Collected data
------------

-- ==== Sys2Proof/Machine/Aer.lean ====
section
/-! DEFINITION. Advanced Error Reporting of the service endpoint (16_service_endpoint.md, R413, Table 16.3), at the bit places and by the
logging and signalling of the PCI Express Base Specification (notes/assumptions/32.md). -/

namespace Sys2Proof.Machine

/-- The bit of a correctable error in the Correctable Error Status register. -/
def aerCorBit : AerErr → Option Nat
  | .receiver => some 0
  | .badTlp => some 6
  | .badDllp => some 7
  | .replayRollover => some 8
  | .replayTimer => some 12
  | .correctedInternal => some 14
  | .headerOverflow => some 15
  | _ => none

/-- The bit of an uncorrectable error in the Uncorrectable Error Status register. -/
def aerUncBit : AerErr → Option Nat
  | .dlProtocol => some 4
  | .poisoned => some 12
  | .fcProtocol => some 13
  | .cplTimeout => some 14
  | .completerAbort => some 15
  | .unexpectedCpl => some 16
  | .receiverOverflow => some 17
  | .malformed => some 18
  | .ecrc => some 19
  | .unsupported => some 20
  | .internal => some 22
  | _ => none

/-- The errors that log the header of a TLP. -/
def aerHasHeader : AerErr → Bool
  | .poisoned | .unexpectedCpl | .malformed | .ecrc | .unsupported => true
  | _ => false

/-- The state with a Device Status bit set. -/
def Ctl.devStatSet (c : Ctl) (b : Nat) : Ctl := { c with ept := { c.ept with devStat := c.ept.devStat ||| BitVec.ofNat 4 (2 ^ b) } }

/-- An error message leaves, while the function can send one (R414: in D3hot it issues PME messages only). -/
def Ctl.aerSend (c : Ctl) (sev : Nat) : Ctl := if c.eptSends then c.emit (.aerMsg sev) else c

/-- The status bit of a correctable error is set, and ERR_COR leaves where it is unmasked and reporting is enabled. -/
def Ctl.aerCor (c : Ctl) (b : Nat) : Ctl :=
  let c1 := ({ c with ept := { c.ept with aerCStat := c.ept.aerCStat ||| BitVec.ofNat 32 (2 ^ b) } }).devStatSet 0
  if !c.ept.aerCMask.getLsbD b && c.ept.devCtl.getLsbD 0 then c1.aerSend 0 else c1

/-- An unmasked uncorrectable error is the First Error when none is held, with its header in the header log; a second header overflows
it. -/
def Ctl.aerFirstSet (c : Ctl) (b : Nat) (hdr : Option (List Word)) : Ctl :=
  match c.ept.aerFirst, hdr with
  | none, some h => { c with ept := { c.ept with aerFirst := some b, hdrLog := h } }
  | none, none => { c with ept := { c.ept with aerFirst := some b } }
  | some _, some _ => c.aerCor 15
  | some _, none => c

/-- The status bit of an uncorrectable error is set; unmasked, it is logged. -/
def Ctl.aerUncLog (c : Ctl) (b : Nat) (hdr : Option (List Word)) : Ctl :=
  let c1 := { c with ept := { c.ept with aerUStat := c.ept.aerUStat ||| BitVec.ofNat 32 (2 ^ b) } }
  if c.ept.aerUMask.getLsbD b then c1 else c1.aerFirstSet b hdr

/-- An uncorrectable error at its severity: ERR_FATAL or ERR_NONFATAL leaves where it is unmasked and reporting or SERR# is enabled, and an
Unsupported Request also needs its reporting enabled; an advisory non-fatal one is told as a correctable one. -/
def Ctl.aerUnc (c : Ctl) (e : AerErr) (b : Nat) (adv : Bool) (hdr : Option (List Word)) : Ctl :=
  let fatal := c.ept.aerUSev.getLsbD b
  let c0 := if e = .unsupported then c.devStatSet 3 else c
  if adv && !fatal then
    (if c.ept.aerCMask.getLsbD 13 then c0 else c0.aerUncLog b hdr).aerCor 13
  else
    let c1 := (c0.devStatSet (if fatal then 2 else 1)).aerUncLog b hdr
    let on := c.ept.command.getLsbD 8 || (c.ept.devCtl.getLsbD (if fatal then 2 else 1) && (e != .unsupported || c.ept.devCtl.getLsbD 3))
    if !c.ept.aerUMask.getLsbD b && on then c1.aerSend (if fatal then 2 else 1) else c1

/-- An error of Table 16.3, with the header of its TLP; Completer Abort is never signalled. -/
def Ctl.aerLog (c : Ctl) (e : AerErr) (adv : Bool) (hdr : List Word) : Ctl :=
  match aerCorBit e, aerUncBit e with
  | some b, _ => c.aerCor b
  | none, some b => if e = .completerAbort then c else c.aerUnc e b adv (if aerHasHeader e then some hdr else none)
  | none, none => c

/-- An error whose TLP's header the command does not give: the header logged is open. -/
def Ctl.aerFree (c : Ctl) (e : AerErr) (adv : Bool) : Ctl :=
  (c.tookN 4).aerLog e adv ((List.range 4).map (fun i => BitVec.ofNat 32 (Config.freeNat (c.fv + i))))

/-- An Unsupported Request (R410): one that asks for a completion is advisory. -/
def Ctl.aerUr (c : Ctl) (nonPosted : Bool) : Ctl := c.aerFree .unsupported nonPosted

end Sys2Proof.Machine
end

------------

▶ [YOUR ASSIGNMENT]
Check each line of the data above for the word "Request" and copy the ones where it is found.

▶ [ANSWER SPACE]
Unsupported Request also needs its reporting enabled; an advisory non-fatal one is told as a correctable one. -/
/-- An Unsupported Request (R410): one that asks for a completion is advisory. -/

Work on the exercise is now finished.